Tally the lines in the records underneath that contain the string "have", and state the figure by itself.

Saved entries
§
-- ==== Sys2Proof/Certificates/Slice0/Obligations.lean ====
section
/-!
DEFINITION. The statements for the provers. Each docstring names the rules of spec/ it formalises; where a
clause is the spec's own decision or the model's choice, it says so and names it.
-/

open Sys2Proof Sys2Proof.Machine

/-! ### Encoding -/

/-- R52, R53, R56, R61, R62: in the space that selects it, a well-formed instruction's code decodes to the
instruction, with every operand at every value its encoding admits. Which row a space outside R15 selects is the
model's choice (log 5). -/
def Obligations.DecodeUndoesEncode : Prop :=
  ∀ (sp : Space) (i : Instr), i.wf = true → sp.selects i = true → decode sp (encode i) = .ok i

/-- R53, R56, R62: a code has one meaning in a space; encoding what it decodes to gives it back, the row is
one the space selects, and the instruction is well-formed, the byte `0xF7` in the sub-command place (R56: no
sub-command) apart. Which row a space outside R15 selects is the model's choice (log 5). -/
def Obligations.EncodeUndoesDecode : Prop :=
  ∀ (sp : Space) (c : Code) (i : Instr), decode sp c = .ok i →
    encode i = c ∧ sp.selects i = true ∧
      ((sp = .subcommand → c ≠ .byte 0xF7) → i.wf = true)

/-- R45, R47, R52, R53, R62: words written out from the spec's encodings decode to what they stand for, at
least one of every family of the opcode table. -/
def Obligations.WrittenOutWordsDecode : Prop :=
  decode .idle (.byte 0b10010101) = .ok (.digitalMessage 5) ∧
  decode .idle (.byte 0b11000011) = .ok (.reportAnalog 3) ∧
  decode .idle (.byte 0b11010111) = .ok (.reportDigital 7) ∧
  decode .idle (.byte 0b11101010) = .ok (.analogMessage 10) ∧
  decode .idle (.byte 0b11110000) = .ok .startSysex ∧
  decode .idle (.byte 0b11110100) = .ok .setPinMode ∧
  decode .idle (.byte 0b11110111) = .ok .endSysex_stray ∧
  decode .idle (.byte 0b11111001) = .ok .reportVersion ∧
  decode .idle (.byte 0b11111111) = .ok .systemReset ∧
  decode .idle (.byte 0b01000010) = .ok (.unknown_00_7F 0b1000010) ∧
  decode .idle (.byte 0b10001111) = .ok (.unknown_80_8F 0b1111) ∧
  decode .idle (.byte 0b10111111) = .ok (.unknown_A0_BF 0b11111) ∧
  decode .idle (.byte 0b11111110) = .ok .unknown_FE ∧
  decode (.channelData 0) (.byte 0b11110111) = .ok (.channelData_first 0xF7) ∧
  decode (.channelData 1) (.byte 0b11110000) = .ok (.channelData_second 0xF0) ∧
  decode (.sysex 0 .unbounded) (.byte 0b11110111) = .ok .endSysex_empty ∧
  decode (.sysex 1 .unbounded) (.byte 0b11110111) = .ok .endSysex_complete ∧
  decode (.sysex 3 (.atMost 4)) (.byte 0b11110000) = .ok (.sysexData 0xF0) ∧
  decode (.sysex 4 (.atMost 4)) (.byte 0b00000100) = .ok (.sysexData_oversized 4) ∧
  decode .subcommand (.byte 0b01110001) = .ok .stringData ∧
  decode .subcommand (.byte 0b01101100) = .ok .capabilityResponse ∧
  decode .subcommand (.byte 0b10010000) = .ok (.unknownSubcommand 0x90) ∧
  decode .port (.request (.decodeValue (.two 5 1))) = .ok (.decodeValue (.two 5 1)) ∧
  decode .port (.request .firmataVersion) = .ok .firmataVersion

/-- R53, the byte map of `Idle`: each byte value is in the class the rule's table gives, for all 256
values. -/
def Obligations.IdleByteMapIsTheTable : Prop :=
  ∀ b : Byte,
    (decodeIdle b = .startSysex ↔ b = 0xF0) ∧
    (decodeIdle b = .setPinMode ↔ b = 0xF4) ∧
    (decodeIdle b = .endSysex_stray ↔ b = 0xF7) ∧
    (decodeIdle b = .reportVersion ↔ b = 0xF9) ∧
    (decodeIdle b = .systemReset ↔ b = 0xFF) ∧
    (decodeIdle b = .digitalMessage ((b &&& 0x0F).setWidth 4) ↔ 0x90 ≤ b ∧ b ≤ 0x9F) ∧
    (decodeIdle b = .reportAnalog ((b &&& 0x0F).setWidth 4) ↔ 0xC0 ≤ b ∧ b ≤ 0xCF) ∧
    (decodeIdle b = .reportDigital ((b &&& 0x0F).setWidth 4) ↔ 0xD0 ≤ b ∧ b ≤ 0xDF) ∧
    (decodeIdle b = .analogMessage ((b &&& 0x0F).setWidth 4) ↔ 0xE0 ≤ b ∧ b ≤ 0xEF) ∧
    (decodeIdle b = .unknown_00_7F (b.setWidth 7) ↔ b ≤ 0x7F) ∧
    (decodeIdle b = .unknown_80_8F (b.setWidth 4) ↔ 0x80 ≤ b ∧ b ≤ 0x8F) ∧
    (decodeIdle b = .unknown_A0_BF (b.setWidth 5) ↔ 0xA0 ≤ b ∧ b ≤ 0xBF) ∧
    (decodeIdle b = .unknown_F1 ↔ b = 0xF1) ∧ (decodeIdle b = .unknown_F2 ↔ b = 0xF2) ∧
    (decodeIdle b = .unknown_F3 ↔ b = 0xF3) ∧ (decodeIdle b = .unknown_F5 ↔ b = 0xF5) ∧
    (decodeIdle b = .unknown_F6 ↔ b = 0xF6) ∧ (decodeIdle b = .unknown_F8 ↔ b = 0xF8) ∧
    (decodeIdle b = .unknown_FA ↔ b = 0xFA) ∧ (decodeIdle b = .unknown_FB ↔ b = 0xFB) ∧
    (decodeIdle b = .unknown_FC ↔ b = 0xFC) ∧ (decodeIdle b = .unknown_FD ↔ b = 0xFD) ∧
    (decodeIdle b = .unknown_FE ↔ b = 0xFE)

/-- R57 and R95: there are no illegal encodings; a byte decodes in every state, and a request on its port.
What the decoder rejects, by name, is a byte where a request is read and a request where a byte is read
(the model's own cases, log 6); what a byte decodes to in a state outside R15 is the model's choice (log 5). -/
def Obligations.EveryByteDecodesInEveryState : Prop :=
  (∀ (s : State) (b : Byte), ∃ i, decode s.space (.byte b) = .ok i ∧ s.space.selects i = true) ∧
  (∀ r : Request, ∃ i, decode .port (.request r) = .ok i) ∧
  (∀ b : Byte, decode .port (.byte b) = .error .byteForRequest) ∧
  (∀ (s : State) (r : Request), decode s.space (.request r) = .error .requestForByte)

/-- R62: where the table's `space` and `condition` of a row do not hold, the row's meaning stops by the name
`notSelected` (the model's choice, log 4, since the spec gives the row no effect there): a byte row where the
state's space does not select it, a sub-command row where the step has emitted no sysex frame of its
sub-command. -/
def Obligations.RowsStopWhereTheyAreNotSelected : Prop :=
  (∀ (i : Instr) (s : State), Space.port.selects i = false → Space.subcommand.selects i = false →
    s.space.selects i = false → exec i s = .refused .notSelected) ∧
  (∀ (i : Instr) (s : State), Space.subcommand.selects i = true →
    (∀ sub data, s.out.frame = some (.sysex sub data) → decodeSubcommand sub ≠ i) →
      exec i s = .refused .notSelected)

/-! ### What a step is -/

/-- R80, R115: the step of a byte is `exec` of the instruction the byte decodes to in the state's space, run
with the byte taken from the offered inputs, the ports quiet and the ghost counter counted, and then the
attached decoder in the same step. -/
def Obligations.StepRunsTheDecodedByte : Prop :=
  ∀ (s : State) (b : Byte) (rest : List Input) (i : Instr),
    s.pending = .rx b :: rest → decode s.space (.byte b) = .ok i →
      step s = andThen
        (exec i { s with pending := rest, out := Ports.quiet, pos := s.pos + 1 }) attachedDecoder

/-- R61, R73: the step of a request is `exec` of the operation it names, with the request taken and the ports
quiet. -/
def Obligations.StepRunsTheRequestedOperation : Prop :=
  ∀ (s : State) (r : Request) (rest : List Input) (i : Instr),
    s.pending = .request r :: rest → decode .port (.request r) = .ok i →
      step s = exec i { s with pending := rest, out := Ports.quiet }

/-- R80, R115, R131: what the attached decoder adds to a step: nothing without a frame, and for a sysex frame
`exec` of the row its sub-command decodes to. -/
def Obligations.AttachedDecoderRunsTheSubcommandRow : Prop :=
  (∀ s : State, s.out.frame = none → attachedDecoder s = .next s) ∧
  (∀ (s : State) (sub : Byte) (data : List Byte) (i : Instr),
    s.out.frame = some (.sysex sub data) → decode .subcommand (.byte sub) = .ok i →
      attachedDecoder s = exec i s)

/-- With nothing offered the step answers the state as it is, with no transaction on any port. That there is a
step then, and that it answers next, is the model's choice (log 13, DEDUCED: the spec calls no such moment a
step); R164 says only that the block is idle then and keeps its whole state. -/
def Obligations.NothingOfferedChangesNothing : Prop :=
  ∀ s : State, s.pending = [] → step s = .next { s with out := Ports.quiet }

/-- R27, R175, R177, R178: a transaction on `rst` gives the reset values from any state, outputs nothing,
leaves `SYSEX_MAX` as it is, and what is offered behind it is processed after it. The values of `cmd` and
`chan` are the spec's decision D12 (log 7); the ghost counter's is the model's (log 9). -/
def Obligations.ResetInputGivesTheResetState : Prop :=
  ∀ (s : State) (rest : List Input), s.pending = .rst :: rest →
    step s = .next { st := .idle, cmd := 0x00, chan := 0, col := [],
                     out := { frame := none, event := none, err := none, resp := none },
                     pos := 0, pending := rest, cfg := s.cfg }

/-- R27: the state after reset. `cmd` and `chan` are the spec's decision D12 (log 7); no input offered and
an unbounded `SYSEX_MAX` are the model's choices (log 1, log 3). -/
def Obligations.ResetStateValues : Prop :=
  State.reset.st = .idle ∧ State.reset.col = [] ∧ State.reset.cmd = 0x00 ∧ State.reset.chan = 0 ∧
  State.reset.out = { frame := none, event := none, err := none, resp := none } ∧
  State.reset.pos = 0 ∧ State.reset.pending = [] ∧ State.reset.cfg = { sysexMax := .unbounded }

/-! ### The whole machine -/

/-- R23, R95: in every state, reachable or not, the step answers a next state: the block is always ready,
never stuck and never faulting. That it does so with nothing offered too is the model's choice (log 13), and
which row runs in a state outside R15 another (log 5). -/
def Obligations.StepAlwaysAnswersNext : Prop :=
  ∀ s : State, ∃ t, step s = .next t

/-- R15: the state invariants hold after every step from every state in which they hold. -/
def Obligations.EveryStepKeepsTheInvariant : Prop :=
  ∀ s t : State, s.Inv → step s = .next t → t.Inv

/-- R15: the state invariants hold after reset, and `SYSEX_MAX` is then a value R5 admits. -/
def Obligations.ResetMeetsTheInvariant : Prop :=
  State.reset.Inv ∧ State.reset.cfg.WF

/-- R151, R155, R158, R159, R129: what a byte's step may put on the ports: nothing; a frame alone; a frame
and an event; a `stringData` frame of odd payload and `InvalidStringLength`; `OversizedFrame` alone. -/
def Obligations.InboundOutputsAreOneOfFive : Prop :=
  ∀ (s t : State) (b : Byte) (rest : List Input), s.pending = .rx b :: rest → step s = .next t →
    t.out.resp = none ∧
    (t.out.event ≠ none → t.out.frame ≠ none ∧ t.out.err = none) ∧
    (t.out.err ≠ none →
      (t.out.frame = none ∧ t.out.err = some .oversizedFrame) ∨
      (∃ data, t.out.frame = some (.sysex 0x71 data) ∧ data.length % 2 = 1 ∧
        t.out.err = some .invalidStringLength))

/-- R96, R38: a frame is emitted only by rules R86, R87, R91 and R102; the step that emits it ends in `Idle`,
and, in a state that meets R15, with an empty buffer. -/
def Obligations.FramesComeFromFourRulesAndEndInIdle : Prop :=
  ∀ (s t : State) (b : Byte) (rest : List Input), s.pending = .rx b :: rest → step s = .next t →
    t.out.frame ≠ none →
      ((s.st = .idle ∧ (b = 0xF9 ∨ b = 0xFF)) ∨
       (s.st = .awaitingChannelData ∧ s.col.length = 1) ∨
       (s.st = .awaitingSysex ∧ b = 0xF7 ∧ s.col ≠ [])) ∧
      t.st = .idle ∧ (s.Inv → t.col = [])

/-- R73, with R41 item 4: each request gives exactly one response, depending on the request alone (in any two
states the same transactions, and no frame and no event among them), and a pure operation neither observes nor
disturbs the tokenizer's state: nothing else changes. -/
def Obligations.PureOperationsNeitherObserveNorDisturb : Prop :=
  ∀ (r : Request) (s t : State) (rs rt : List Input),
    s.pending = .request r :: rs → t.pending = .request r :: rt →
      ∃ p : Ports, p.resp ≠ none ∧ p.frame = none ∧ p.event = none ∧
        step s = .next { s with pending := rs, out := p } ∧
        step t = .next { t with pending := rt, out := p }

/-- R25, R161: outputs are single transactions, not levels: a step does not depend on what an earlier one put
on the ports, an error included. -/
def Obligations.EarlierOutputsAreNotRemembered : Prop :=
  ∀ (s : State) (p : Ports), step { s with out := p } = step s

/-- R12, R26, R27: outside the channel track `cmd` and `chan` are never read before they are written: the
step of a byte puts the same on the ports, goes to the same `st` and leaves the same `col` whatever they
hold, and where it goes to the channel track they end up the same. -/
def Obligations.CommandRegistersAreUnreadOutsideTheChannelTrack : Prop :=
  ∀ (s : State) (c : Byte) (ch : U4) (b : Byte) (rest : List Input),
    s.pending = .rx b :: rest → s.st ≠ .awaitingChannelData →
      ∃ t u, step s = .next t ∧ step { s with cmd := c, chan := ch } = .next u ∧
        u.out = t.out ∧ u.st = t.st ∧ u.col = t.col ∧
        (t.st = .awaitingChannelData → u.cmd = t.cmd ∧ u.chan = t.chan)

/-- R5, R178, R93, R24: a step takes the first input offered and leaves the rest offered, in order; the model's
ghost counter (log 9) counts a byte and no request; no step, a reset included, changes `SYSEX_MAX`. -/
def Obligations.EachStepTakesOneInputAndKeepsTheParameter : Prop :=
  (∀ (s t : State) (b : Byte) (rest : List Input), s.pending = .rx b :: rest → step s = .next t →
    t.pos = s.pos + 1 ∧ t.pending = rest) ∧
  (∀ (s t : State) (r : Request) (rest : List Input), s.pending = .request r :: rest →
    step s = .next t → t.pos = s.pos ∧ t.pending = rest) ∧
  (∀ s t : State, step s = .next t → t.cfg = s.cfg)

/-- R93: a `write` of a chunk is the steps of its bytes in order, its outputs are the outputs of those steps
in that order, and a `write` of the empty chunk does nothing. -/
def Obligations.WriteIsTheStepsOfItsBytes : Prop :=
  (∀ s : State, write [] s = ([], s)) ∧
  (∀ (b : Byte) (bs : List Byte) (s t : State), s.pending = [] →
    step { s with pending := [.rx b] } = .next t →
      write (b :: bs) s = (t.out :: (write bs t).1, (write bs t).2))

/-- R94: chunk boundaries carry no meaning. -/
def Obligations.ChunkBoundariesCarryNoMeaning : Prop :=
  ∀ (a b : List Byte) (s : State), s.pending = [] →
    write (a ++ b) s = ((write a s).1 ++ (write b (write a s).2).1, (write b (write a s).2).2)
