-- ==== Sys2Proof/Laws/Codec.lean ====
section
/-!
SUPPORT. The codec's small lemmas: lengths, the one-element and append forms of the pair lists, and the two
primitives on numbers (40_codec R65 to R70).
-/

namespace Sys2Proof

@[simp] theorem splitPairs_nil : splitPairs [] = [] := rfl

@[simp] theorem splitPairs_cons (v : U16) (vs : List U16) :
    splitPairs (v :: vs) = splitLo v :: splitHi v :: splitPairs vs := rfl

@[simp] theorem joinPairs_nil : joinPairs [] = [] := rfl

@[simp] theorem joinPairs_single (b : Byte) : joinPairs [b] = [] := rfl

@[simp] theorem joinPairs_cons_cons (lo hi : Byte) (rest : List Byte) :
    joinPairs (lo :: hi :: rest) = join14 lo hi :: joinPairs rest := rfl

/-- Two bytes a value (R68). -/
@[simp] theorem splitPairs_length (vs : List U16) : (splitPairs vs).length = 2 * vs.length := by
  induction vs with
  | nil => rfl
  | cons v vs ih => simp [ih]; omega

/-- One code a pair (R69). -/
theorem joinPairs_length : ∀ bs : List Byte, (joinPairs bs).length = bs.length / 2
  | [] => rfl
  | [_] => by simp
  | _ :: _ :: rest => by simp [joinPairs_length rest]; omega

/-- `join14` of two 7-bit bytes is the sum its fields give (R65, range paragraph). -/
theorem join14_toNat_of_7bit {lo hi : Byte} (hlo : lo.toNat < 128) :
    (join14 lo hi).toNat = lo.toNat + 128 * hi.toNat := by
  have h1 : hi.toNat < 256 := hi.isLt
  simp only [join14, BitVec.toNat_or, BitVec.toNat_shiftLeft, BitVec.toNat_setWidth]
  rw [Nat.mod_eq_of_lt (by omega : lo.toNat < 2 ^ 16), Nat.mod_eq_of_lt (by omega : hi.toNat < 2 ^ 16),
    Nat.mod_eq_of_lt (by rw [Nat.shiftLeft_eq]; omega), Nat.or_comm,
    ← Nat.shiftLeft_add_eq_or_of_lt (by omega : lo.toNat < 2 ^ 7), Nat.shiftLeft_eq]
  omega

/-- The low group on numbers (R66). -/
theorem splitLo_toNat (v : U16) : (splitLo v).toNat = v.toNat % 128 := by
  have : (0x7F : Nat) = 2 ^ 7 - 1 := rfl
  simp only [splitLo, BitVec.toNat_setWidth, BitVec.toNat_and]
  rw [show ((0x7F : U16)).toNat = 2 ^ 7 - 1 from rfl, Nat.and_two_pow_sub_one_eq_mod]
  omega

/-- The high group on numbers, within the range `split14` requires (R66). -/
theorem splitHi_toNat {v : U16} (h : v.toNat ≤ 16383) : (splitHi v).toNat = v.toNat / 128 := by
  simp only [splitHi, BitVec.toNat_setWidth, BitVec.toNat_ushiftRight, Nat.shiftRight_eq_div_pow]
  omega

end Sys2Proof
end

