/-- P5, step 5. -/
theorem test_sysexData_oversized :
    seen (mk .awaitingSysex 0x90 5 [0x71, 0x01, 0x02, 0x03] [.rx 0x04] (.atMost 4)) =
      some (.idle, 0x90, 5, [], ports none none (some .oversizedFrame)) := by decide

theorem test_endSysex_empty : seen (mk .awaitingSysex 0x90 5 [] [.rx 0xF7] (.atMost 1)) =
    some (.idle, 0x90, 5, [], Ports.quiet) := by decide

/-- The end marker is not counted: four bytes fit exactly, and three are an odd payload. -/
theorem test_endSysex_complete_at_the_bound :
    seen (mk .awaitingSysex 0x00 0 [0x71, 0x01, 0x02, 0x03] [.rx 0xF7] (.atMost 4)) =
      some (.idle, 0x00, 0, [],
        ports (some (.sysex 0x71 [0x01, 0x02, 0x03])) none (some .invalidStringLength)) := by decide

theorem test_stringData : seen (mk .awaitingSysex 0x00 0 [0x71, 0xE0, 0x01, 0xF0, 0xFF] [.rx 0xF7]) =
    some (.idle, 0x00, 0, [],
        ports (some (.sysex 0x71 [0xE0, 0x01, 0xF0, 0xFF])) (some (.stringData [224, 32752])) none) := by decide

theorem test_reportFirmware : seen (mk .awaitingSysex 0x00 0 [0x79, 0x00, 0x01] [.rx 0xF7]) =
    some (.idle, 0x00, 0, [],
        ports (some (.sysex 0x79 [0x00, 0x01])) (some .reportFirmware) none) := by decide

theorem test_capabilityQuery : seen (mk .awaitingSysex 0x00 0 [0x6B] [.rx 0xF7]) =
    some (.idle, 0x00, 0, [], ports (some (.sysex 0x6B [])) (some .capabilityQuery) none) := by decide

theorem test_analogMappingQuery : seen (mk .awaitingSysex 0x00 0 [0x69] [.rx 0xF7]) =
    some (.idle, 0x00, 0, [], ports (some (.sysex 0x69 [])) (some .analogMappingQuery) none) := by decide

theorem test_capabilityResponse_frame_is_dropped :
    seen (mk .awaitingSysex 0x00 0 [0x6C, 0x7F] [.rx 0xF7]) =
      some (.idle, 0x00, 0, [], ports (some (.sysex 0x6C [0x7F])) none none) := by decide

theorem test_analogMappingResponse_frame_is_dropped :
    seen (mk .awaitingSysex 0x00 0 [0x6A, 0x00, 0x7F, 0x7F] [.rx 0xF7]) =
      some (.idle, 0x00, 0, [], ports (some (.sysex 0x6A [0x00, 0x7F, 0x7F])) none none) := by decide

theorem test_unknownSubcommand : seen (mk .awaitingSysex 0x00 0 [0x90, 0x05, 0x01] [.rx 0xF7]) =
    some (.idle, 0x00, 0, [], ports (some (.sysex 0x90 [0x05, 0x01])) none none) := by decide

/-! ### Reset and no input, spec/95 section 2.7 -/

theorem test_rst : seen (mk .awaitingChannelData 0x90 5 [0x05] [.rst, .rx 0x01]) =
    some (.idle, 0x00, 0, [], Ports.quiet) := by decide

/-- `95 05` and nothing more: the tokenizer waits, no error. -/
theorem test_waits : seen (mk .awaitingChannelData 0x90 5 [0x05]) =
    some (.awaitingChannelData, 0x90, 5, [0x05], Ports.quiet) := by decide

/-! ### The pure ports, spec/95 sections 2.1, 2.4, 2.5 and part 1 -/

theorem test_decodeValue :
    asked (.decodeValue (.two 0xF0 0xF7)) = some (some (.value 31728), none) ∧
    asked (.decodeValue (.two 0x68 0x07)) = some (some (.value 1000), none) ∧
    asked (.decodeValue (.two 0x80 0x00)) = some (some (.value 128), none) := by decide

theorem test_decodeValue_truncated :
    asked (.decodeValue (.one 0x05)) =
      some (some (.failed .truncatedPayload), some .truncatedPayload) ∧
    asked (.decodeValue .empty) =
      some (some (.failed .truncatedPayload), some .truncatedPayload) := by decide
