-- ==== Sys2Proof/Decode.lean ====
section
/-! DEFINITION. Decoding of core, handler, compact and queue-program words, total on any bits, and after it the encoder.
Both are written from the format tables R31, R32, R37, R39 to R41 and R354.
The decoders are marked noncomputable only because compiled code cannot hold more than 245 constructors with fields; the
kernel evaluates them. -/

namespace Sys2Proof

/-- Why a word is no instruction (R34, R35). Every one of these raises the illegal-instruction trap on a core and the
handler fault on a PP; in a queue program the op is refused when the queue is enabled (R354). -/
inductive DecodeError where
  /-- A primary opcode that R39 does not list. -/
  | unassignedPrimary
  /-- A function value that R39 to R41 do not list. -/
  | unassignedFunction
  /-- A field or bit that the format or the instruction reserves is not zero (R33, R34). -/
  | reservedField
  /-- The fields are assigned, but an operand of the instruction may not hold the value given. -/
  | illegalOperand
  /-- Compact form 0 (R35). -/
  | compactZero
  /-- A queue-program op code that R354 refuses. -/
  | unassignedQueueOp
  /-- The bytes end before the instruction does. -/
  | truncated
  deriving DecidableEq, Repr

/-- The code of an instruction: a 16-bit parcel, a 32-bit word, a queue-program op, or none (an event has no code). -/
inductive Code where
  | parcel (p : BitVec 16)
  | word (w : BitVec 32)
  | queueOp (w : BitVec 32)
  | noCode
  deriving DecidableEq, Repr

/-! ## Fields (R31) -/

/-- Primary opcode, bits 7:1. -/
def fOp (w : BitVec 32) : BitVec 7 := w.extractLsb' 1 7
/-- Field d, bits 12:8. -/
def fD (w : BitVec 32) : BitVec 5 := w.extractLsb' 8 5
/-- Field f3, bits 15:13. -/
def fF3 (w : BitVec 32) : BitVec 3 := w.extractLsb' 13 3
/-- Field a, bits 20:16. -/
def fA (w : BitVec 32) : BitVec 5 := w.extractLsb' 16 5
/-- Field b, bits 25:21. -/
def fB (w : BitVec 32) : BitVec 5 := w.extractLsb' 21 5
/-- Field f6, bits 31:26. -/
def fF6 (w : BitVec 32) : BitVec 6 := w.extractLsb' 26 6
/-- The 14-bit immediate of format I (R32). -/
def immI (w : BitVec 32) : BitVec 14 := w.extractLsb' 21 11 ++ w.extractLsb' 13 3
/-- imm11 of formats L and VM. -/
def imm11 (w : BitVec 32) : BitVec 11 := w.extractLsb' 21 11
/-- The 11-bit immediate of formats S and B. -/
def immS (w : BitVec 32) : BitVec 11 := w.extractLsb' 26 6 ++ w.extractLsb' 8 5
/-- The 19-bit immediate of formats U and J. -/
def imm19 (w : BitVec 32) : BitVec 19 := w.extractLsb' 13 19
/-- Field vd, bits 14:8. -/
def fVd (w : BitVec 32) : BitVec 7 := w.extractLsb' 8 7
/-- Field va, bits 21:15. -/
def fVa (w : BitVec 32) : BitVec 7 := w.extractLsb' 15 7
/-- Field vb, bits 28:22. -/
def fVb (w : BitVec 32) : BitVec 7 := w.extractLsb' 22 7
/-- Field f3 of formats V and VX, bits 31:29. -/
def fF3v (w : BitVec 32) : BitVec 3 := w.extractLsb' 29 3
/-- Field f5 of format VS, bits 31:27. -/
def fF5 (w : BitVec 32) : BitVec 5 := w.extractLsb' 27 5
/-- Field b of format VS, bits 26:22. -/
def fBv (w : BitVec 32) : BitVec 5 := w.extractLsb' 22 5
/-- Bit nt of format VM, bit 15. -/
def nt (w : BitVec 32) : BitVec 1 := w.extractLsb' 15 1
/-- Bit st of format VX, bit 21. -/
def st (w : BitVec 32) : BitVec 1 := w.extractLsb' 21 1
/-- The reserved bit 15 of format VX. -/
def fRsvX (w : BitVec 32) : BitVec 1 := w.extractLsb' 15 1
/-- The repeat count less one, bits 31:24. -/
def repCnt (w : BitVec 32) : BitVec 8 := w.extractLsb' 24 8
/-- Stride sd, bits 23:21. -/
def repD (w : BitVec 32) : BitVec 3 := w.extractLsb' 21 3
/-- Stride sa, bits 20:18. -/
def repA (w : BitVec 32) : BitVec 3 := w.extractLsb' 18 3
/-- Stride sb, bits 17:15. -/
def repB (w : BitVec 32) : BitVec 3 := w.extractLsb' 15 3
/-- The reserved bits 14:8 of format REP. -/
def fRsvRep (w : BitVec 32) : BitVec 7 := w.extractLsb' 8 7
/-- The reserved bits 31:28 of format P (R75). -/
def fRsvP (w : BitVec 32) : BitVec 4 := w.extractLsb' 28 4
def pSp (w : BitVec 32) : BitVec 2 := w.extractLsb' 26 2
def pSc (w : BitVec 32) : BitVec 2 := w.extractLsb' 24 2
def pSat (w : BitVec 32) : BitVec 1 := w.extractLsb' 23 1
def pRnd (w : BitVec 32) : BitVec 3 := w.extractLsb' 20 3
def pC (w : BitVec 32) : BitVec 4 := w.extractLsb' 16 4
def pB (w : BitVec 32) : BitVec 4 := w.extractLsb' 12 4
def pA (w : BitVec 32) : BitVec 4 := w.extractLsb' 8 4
§
• Reply to the task
2